EXERCISE DESCRIPTION ->
Which lines of the records below contain the word "execSet"? Show each one.

BEGIN

-- ==== Sys2Proof/Machine/Compare.lean ====
section
/-! DEFINITION. `eq`, `gt` (spec/42_compare.md). -/

namespace Sys2Proof.Machine

/-- R100 -/
def execEq (a b c : Operand) (s : State) : Result := binaryOp .eq aluEq a b c s

/-- R101 -/
def execGt (a b c : Operand) (s : State) : Result := binaryOp .gt aluGt a b c s

end Sys2Proof.Machine
end

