-- ==== Sys2Proof/Machine/ControlFlow.lean ====
section
/-! DEFINITION. `halt`, `jmp`, `jt`, `jf`, `call`, `ret`, `noop` (spec/43_control_flow.md). -/

namespace Sys2Proof.Machine

/-- R105: pc is not changed. -/
def execHalt (s : State) : Result := .next (setHalted s)

/-- R106 -/
def execJmp (a : Operand) (s : State) : Result := jumpTo .jmp a s

/-- R107: b is resolved and checked only when the jump is taken (D15, log 15). -/
def execJt (a b : Operand) (s : State) : Result :=
  match checkNumber a s with
  | .error e => raiseIn .jt e s
  | .ok va => if va ≠ 0 then jumpTo .jt b s else .next (advance Opcode.jt.length s)

/-- R108: b is resolved and checked only when the jump is taken (D15, log 15). -/
def execJf (a b : Operand) (s : State) : Result :=
  match checkNumber a s with
  | .error e => raiseIn .jf e s
  | .ok va => if va = 0 then jumpTo .jf b s else .next (advance Opcode.jf.length s)

/-- R109: `pc + 2` is pushed before the target is resolved (D14, log 12). -/
def execCall (a : Operand) (s : State) : Result :=
  pushThen Config.stackDepth (s.pc + BitVec.ofNat 16 Opcode.call.length) s fun t => jumpTo .call a t

/-- R110: on an empty stack the core halts with pc unchanged and no fault (D16 for the pc, log 16). -/
def execRet (s : State) : Result :=
  match pop s with
  | none => .next (setHalted s)
  | some (t, u) => transferTo .ret t u

/-- R111 -/
def execNoop (s : State) : Result := .next (advance Opcode.noop.length s)

end Sys2Proof.Machine
end

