-- ==== Sys2Proof/Machine/MoveStack.lean ====
section
/-! DEFINITION. `set`, `push`, `pop` (spec/41_move_stack.md). -/

namespace Sys2Proof.Machine

/-- R90: a is checked before b (D24, log 12). -/
def execSet (a b : Operand) (s : State) : Result :=
  match a with
  | .reg r =>
    match checkNumber b s with
    | .error e => raiseIn .set e s
    | .ok v => .next (advance Opcode.set.length (setReg r v s))
  | .lit n => raiseIn .set ⟨.invalidRegisterTarget, (Operand.lit n).toWord⟩ s
  | .invalid w => raiseIn .set ⟨.invalidRegisterTarget, w⟩ s

/-- R91 -/
def execPush (a : Operand) (s : State) : Result :=
  match checkNumber a s with
  | .error e => raiseIn .push e s
  | .ok v => pushThen Config.stackDepth v s fun t => .next (advance Opcode.push.length t)

/-- R92: the stack is popped before the destination is written (D14, log 12). -/
def execPop (a : Operand) (s : State) : Result :=
  match pop s with
  | none => raiseIn .pop ⟨.stackUnderflow, a.toWord⟩ s
  | some (v, t) => storeAndAdvance .pop a v t

end Sys2Proof.Machine
end

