/-- R79, R161 (decisions D14 and D24 for the order, D11 and D12 for the two named faults, logs 12 and 13): of two faults of
one execution that apply, the one the pseudocode reaches first is taken. Whatever the later operands and the destination
are: for the shape `op a b c` an invalid b, then an invalid c, then for `mod` the zero divisor, then the destination; for
`not` and `rmem` an invalid b, for `rmem` then the resolved address, then the destination; for `wmem` an invalid a, then
an invalid b, then the resolved address; for `jt` and `jf` an invalid a, then the target; for `set` the register target,
then the value; for `pop` the empty stack, then the destination. -/
def Obligations.TheFirstRaiseWins : Prop :=
  (∀ mk ∈ [Instr.eq, .gt, .add, .mult, .mod, .and, .or], ∀ (s : State) (a b c : Operand) (w : Word),
    FaultsWith (exec (mk a (.invalid w) c) s) .invalidNumber w ∧
    (b.valid = true → FaultsWith (exec (mk a b (.invalid w)) s) .invalidNumber w)) ∧
  (∀ (s : State) (a b c : Operand), b.valid = true → checkNumber c s = .ok 0 →
    FaultsWith (exec (.mod a b c) s) .divideByZero c.toWord) ∧
  (∀ (s : State) (a : Operand) (w : Word),
    FaultsWith (exec (.not a (.invalid w)) s) .invalidNumber w ∧
    FaultsWith (exec (.rmem a (.invalid w)) s) .invalidNumber w) ∧
  (∀ (s : State) (a b : Operand) (t : Word), checkNumber b s = .ok t → 32775 < t.toNat →
    FaultsWith (exec (.rmem a b) s) .invalidOperand t) ∧
  (∀ (s : State) (a b : Operand) (w : Word),
    FaultsWith (exec (.wmem (.invalid w) b) s) .invalidNumber w ∧
    (a.valid = true → FaultsWith (exec (.wmem a (.invalid w)) s) .invalidNumber w)) ∧
  (∀ (s : State) (b : Operand) (w : Word),
    FaultsWith (exec (.jt (.invalid w) b) s) .invalidNumber w ∧
    FaultsWith (exec (.jf (.invalid w) b) s) .invalidNumber w) ∧
  (∀ (s : State) (a b : Operand), a.isReg = false →
    FaultsWith (exec (.set a b) s) .invalidRegisterTarget a.toWord) ∧
  (∀ (s : State) (a : Operand), s.stack = [] → FaultsWith (exec (.pop a) s) .stackUnderflow a.toWord)

/-! ### Whole-machine rules -/

/-- R83 (at the default STACK_DEPTH, decision D17, log 17): in every state every instruction answers a next state: it
completes, halts, waits or has taken a fault. -/
def Obligations.EveryInstructionAnswersANextState : Prop :=
  ∀ (i : Instr) (s : State), ∃ t, exec i s = .next t ∧
    (t.status = s.status ∨ t.status = .halted ∨ (t.status = .waitInput ∧ t.pc = s.pc) ∨
      (t.status = .faulted ∧ t.pc = s.pc))
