/-! ## What an instruction can do, said once -/

/-- `Completes s i t`: the instruction `i`, run in `s`, raised nothing and left `t`. One constructor per way an
instruction can end without a fault, with the checks it passed; the instructions that store one value at their target
and change nothing else but pc share `stored`. -/
inductive Completes (s : State) : Instr → State → Prop where
  /-- All instructions with a destination but `pop` and `in`. -/
  | stored {i a v u} : i.opcode ∉ [Opcode.pop, .inp] → i.target s = some a → writeTo a v s = .ok u →
      Completes s i (advance i.length u)
  | popped {a l v u} : s.stack = l ++ [v] → writeTo a v { s with stack := l } = .ok u →
      Completes s (.pop a) (advance (Instr.pop a).length u)
  | received {a k rest u} : s.inq = k :: rest → writeTo a k { s with inq := rest } = .ok u →
      Completes s (.inp a) (advance (Instr.inp a).length u)
  | waits {a} : s.inq = [] → Completes s (.inp a) (setWaiting s)
  | pushed {a v} : checkNumber a s = .ok v → Completes s (.push a) (advance (Instr.push a).length (push v s))
  | emitted {a v} : checkNumber a s = .ok v → Completes s (.out a) (advance (Instr.out a).length (emit v s))
  | jumped {a t} : checkNumber a s = .ok t → t.toNat ≤ 32767 → Completes s (.jmp a) (setPc t s)
  | jtTaken {a b c t} : checkNumber a s = .ok c → c ≠ 0 → checkNumber b s = .ok t → t.toNat ≤ 32767 →
      Completes s (.jt a b) (setPc t s)
  | jtNotTaken {a b} : checkNumber a s = .ok 0 → Completes s (.jt a b) (advance (Instr.jt a b).length s)
  | jfTaken {a b t} : checkNumber a s = .ok 0 → checkNumber b s = .ok t → t.toNat ≤ 32767 →
      Completes s (.jf a b) (setPc t s)
  | jfNotTaken {a b c} : checkNumber a s = .ok c → c ≠ 0 → Completes s (.jf a b) (advance (Instr.jf a b).length s)
  | called {a t} : checkNumber a s = .ok t → t.toNat ≤ 32767 → Completes s (.call a) (setPc t (push (s.pc + 2) s))
  | returned {l t} : s.stack = l ++ [t] → t.toNat ≤ 32767 → Completes s .ret (setPc t { s with stack := l })
  | returnHalts : s.stack = [] → Completes s .ret (setHalted s)
  | halts : Completes s .halt (setHalted s)
  | advances : Completes s .noop (advance Instr.noop.length s)

/-- What an instruction that raises has not touched by then (R163): a `call` may have pushed, a `pop`, `ret` or `in` may
have removed a word. -/
def KeptUntilRaise (s u : State) : Prop := u.pc = s.pc ∧ u.out = s.out ∧ u.hostLines = s.hostLines

/-- `Raises s i t`: the instruction `i`, run in `s`, took a fault its row of R166 lists and left `t`. -/
def Raises (s : State) (i : Instr) (t : State) : Prop :=
  ∃ r u, r.cause ∈ i.causes ∧ KeptUntilRaise s u ∧ t = faultState (some i.opcode.word) r u

/-- The outcome is a next state, in which the instruction has completed or has taken a fault. -/
def Answers (s : State) (i : Instr) (o : Result) : Prop := ∃ t, o = .next t ∧ (Completes s i t ∨ Raises s i t)

theorem Completes.answers {s t : State} {i : Instr} (h : Completes s i t) : Answers s i (.next t) :=
  ⟨t, rfl, .inl h⟩

theorem KeptUntilRaise.refl (s : State) : KeptUntilRaise s s := ⟨rfl, rfl, rfl⟩

theorem Raises.keeps {s t : State} {i : Instr} (h : Raises s i t) :
    t.status = .faulted ∧ t.pc = s.pc ∧ t.out = s.out ∧ t.hostLines = s.hostLines := by
  obtain ⟨r, u, -, ⟨hpc, hout, hlines⟩, rfl⟩ := h
  exact ⟨rfl, hpc, hout, hlines⟩

/-! ### The shared endings -/

section
variable {s u : State} {i : Instr}

theorem answers_of_raiseIn {r : Raise} (hk : KeptUntilRaise s u)
    (hc : r.cause ∈ i.causes := by simp [Instr.causes]) : Answers s i (raiseIn i.opcode r u) :=
  ⟨_, rfl, .inr ⟨r, u, hc, hk, rfl⟩⟩

/-- The ending `WriteTo, advance`, entered in `u`. -/
theorem answers_of_storeAndAdvance {a : Operand} {v : Word} (hk : KeptUntilRaise s u)
    (hd : ∀ t, writeTo a v u = .ok t → Completes s i (advance i.length t))
    (hc : Cause.invalidOperand ∈ i.causes := by simp [Instr.causes]) :
    Answers s i (storeAndAdvance i.opcode a v u) := by
  unfold storeAndAdvance
  rcases writeTo_cases a v u with ⟨n, -, h⟩ | ⟨r, -, h⟩ | ⟨w, -, h⟩ <;> simp only [h]
  · exact (hd _ h).answers
  · exact (hd _ h).answers
  · exact answers_of_raiseIn hk hc

/-- The same ending, entered with nothing changed before. -/
theorem answers_of_stored {a : Operand} {v : Word} (ht : i.target s = some a)
    (hop : i.opcode ∉ [Opcode.pop, .inp] := by simp [Instr.opcode])
    (hc : Cause.invalidOperand ∈ i.causes := by simp [Instr.causes]) :
    Answers s i (storeAndAdvance i.opcode a v s) :=
  answers_of_storeAndAdvance (.refl s) (fun _ => .stored hop ht) hc

/-- The shape `op a b c` of R79. -/
theorem answers_of_binaryOp {a : Operand} (f : Word → Word → Word) (b c : Operand) (ht : i.target s = some a)
    (hop : i.opcode ∉ [Opcode.pop, .inp] := by simp [Instr.opcode])
    (hc : Cause.invalidOperand ∈ i.causes := by simp [Instr.causes])
    (hn : Cause.invalidNumber ∈ i.causes := by simp [Instr.causes]) :
    Answers s i (binaryOp i.opcode f a b c s) := by
  rcases binaryOp_cases i.opcode f a b c s with ⟨vb, vc, -, -, h⟩ | ⟨w, -, h⟩ <;> rw [h]
  · exact answers_of_stored ht hop hc
  · exact answers_of_raiseIn (r := ⟨_, w⟩) (.refl s) hn

/-- A control transfer, entered in `u`. -/
theorem answers_of_transferTo {t : Word} (hk : KeptUntilRaise s u)
    (hd : t.toNat ≤ 32767 → Completes s i (setPc t u))
    (hc : Cause.outOfRangeAddress ∈ i.causes := by simp [Instr.causes]) : Answers s i (transferTo i.opcode t u) := by
  rcases transferTo_cases i.opcode t u with ⟨ht, h⟩ | ⟨-, h⟩ <;> rw [h]
  · exact (hd ht).answers
  · exact answers_of_raiseIn (r := ⟨_, t⟩) hk hc

/-- A jump to a target operand, entered in `u`. -/
theorem answers_of_jumpTo {a : Operand} (hk : KeptUntilRaise s u)
    (hd : ∀ t, checkNumber a u = .ok t → t.toNat ≤ 32767 → Completes s i (setPc t u))
    (hn : Cause.invalidNumber ∈ i.causes := by simp [Instr.causes])
    (hc : Cause.outOfRangeAddress ∈ i.causes := by simp [Instr.causes]) :
    Answers s i (jumpTo i.opcode a u) := by
  rcases jumpTo_cases i.opcode a u with ⟨t, ht, h⟩ | ⟨w, -, h⟩ <;> rw [h]
  · exact answers_of_transferTo hk (hd t ht) hc
  · exact answers_of_raiseIn (r := ⟨_, w⟩) hk hn

end

/-! ### The instructions with steps of their own -/

theorem execSet_answers (a b : Operand) (s : State) : Answers s (.set a b) (execSet a b s) := by
  have hbad : ∀ w, Answers s (.set a b) (raiseIn .set ⟨.invalidRegisterTarget, w⟩ s) := fun w =>
    answers_of_raiseIn (.refl s)
  cases a with
  | lit n => exact hbad _
  | invalid w => exact hbad _
  | reg r =>
    rcases checkNumber_cases b s with ⟨v, -, hb⟩ | ⟨w, -, hb⟩ <;> simp only [execSet, hb]
    · exact (Completes.stored (i := .set (.reg r) b) (v := v) (by simp [Instr.opcode]) rfl rfl).answers
    · exact answers_of_raiseIn (.refl s)

theorem execPush_answers (a : Operand) (s : State) : Answers s (.push a) (execPush a s) := by
  rcases checkNumber_cases a s with ⟨v, -, ha⟩ | ⟨w, -, ha⟩ <;> simp only [execPush, ha]
  · exact (Completes.pushed ha).answers
  · exact answers_of_raiseIn (.refl s)

theorem execPop_answers (a : Operand) (s : State) : Answers s (.pop a) (execPop a s) := by
  rcases pop_cases s with ⟨-, h⟩ | ⟨l, v, hs, h⟩ <;> simp only [execPop, h]
  · exact answers_of_raiseIn (.refl s)
  · exact answers_of_storeAndAdvance ⟨rfl, rfl, rfl⟩ fun _ => .popped hs

theorem execJt_answers (a b : Operand) (s : State) : Answers s (.jt a b) (execJt a b s) := by
  rcases checkNumber_cases a s with ⟨c, -, ha⟩ | ⟨w, -, ha⟩ <;> simp only [execJt, ha]
  · by_cases hc : c = 0
    · subst hc
      exact (Completes.jtNotTaken ha).answers
    · rw [if_pos hc]
      exact answers_of_jumpTo (.refl s) fun _ => .jtTaken ha hc
  · exact answers_of_raiseIn (.refl s)

theorem execJf_answers (a b : Operand) (s : State) : Answers s (.jf a b) (execJf a b s) := by
  rcases checkNumber_cases a s with ⟨c, -, ha⟩ | ⟨w, -, ha⟩ <;> simp only [execJf, ha]
  · by_cases hc : c = 0
    · subst hc
      exact answers_of_jumpTo (.refl s) fun _ => .jfTaken ha
    · rw [if_neg hc]
      exact (Completes.jfNotTaken ha hc).answers
  · exact answers_of_raiseIn (.refl s)

theorem execMod_answers (a b c : Operand) (s : State) : Answers s (.mod a b c) (execMod a b c s) := by
  rcases checkNumber_cases b s with ⟨vb, -, hb⟩ | ⟨w, -, hb⟩ <;> simp only [execMod, hb]
  · rcases checkNumber_cases c s with ⟨vc, -, hc⟩ | ⟨w, -, hc⟩ <;> simp only [hc]
    · split
      · exact answers_of_raiseIn (.refl s)
      · exact answers_of_stored rfl
    · exact answers_of_raiseIn (.refl s)
  · exact answers_of_raiseIn (.refl s)

theorem execNot_answers (a b : Operand) (s : State) : Answers s (.not a b) (execNot a b s) := by
  rcases checkNumber_cases b s with ⟨v, -, hb⟩ | ⟨w, -, hb⟩ <;> simp only [execNot, hb]
  · exact answers_of_stored rfl
  · exact answers_of_raiseIn (.refl s)

theorem execRmem_answers (a b : Operand) (s : State) : Answers s (.rmem a b) (execRmem a b s) := by
  rcases checkNumber_cases b s with ⟨t, -, hb⟩ | ⟨w, -, hb⟩ <;> simp only [execRmem, hb]
  · rcases readFrom_cases (.ofWord t) s with ⟨v, hv⟩ | ⟨w, -, hv⟩ <;> simp only [hv]
    · exact answers_of_stored rfl
    · exact answers_of_raiseIn (.refl s)
  · exact answers_of_raiseIn (.refl s)

theorem execWmem_answers (a b : Operand) (s : State) : Answers s (.wmem a b) (execWmem a b s) := by
  rcases checkNumber_cases a s with ⟨t, -, ha⟩ | ⟨w, -, ha⟩ <;> simp only [execWmem, ha]
  · rcases checkNumber_cases b s with ⟨v, -, hb⟩ | ⟨w, -, hb⟩ <;> simp only [hb]
    · exact answers_of_stored (by simp [Instr.target, ha])
    · exact answers_of_raiseIn (.refl s)
  · exact answers_of_raiseIn (.refl s)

END

RESULT FOR THIS EXERCISE ->
def execSet (a b : Operand) (s : State) : Result :=
theorem execSet_answers (a b : Operand) (s : State) : Answers s (.set a b) (execSet a b s) := by
    rcases checkNumber_cases b s with ⟨v, -, hb⟩ | ⟨w, -, hb⟩ <;> simp only [execSet, hb]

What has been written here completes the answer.